→ **Exercise requirements**
Among the entries below, extract exactly the lines that run from the one with "-- ==== Sys2Proof/Machine/Batch.lean" through the one with "namespace Sys2Proof.Machine", both ends included.

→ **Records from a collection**

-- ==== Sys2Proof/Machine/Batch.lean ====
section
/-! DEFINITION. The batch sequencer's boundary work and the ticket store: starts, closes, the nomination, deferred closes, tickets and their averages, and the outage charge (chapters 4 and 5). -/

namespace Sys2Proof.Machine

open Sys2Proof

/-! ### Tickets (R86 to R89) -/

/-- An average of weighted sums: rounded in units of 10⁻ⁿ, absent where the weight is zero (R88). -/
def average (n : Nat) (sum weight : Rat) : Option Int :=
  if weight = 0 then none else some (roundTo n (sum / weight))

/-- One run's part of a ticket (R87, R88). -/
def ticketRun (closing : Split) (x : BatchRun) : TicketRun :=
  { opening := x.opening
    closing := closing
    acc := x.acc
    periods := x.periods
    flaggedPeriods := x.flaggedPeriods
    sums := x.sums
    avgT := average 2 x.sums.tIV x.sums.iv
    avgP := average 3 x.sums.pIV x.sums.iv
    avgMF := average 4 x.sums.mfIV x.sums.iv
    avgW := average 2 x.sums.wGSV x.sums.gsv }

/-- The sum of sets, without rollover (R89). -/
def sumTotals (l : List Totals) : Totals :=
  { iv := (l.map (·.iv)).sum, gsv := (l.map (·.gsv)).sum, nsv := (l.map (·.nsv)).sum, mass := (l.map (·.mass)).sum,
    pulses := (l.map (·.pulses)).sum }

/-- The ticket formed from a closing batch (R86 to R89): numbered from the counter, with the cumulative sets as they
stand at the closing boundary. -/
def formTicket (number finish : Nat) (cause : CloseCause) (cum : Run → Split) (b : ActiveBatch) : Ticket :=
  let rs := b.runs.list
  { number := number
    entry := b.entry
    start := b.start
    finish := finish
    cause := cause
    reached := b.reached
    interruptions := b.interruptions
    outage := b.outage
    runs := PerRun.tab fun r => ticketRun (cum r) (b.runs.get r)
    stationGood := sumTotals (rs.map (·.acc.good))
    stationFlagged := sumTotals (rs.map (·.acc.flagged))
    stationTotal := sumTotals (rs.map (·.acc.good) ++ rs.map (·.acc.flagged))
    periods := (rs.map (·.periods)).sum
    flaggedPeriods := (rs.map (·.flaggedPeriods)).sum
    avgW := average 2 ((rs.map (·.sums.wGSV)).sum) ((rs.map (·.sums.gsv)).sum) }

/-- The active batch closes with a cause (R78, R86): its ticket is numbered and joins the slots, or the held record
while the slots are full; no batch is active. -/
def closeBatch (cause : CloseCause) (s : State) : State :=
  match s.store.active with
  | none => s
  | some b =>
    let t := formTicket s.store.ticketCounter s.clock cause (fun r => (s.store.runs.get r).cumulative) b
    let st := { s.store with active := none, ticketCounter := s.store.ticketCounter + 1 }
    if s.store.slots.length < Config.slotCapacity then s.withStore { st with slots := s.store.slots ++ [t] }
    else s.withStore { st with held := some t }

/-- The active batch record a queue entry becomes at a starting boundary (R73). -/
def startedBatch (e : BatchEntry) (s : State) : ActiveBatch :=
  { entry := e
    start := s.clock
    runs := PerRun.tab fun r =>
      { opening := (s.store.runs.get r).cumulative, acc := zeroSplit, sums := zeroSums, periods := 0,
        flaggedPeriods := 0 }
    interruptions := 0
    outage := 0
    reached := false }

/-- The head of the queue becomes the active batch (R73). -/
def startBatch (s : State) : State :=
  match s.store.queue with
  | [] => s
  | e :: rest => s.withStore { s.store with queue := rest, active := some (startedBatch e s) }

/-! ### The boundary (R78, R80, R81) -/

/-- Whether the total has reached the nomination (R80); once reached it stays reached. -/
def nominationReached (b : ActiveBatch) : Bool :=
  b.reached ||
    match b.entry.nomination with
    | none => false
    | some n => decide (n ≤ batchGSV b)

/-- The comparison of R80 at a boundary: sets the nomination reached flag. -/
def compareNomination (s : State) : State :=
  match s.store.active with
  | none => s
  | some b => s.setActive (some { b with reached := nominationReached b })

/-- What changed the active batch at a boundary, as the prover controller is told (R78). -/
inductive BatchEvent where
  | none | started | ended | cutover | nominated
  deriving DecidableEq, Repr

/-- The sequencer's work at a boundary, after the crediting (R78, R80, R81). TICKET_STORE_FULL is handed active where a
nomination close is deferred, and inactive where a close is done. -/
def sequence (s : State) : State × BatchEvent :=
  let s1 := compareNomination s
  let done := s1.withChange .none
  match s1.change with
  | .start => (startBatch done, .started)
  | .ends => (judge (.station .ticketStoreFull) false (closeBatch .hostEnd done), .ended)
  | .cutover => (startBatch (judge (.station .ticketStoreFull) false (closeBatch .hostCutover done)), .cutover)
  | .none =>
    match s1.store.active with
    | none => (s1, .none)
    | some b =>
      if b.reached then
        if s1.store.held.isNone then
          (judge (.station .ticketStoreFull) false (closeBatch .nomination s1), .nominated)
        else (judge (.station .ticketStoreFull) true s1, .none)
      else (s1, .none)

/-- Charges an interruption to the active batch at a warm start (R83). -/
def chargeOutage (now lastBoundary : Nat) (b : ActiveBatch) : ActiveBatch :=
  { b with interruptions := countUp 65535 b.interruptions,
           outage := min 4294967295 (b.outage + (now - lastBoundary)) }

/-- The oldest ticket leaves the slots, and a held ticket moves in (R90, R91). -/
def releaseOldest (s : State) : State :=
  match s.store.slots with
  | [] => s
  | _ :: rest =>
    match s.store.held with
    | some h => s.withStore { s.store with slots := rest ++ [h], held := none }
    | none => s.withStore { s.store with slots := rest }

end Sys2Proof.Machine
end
==
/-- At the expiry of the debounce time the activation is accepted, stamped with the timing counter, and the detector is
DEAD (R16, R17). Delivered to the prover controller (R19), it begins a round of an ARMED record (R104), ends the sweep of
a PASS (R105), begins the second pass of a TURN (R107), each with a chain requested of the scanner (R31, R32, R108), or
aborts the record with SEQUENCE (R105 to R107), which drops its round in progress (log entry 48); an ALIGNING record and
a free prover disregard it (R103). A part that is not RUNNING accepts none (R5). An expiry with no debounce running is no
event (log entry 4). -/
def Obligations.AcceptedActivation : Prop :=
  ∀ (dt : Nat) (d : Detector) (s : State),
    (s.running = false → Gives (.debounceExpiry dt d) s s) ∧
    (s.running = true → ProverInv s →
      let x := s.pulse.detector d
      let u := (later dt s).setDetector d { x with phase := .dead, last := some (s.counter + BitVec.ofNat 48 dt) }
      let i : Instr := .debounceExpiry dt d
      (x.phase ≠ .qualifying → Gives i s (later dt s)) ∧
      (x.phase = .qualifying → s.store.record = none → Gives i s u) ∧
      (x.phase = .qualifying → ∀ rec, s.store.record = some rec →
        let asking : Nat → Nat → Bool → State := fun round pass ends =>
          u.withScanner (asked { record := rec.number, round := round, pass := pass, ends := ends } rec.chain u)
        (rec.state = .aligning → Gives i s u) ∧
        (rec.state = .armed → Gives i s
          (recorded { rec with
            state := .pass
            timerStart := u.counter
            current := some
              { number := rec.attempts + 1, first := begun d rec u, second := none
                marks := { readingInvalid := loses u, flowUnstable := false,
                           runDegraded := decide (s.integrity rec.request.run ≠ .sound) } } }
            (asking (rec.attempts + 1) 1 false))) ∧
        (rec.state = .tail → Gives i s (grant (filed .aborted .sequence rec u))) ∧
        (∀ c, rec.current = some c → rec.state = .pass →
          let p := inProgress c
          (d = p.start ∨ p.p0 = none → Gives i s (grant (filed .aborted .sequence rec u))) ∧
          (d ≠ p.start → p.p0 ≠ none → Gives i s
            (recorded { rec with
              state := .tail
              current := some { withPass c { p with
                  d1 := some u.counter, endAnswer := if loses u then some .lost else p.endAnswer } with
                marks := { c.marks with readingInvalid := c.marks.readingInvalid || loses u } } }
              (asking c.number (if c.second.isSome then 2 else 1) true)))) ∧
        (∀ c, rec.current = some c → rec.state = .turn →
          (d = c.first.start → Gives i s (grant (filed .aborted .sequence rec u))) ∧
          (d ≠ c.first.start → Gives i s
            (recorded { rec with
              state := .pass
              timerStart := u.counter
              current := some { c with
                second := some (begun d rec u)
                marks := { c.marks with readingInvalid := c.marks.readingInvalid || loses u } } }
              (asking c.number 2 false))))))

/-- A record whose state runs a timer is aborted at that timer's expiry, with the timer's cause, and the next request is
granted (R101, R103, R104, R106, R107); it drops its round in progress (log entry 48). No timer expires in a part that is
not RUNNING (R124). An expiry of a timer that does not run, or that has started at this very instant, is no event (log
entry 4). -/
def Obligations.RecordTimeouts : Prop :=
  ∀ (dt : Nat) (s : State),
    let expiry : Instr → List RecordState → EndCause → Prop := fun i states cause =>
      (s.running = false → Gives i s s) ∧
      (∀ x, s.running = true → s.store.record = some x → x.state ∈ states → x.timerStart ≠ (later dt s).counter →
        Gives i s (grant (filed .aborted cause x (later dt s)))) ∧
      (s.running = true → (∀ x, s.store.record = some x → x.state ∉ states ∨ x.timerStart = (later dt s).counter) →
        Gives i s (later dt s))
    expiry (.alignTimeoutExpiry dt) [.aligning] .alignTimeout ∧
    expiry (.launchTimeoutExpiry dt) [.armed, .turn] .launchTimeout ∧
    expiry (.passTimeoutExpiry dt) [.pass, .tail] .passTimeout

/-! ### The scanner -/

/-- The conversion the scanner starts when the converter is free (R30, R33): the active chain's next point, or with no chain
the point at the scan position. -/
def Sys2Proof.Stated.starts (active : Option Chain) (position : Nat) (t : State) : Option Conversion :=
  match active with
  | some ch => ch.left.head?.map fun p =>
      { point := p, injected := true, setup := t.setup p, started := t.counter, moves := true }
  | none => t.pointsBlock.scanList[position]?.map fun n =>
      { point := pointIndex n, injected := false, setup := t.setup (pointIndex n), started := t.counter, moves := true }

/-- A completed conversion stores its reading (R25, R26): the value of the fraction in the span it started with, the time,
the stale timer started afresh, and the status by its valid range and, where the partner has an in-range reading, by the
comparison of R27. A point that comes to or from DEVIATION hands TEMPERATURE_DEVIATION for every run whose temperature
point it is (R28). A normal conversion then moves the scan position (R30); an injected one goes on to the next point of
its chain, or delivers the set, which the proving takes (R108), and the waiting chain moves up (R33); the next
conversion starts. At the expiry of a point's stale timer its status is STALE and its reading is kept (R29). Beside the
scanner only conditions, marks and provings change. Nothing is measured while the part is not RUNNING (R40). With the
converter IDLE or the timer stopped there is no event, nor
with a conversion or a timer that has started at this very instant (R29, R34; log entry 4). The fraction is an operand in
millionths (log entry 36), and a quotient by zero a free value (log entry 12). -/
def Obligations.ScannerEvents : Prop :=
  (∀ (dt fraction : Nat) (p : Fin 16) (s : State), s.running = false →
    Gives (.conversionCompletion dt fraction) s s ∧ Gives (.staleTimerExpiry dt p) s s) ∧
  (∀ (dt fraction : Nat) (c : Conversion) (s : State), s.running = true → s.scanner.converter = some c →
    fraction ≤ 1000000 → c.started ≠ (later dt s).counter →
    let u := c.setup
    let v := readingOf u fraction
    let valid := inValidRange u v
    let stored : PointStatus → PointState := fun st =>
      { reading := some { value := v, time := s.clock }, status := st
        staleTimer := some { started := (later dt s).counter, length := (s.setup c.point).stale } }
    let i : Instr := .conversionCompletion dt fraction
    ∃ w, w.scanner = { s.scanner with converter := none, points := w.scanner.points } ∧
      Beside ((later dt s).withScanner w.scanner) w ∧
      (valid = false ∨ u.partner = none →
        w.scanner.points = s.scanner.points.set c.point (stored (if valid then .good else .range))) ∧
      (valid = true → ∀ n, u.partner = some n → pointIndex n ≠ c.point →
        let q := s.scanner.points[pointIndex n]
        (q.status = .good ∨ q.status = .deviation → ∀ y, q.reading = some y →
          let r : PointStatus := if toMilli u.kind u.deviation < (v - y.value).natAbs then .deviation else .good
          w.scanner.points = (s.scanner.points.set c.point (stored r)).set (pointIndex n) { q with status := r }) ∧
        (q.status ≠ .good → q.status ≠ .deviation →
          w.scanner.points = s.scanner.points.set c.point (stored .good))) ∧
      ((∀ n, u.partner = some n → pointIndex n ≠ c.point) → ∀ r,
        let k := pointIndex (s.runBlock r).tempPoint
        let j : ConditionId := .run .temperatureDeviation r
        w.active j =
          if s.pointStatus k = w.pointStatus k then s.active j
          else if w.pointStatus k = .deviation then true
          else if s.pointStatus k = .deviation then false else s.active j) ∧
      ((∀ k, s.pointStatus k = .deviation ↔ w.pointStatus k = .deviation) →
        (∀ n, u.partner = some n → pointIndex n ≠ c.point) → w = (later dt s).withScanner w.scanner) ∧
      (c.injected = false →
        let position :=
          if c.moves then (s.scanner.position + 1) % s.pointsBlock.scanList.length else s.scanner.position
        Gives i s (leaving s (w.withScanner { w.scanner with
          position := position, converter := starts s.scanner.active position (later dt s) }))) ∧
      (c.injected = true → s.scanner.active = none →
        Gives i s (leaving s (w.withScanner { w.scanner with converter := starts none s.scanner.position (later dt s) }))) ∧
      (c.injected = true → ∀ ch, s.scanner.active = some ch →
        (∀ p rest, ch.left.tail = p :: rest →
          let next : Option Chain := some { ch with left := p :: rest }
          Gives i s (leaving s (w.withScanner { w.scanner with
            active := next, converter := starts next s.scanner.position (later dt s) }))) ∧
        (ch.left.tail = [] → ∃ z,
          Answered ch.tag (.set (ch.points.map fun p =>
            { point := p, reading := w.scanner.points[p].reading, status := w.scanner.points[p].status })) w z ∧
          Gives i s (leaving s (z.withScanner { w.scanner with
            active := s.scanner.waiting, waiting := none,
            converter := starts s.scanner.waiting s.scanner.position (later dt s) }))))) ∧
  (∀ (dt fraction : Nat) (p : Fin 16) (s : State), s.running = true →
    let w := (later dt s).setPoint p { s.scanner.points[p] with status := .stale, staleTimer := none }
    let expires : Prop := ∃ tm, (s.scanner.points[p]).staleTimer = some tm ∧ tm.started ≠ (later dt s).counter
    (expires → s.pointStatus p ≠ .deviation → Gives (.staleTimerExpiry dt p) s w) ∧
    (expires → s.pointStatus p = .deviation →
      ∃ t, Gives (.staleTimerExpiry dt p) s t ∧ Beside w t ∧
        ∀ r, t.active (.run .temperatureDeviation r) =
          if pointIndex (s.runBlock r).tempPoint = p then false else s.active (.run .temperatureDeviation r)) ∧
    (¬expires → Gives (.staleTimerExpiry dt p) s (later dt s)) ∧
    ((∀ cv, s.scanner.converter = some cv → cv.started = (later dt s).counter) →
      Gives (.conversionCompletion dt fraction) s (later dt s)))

→ **Result of the task**
-- ==== Sys2Proof/Machine/Batch.lean ====
section
/-! DEFINITION. The batch sequencer's boundary work and the ticket store: starts, closes, the nomination, deferred closes, tickets and their averages, and the outage charge (chapters 4 and 5). -/

namespace Sys2Proof.Machine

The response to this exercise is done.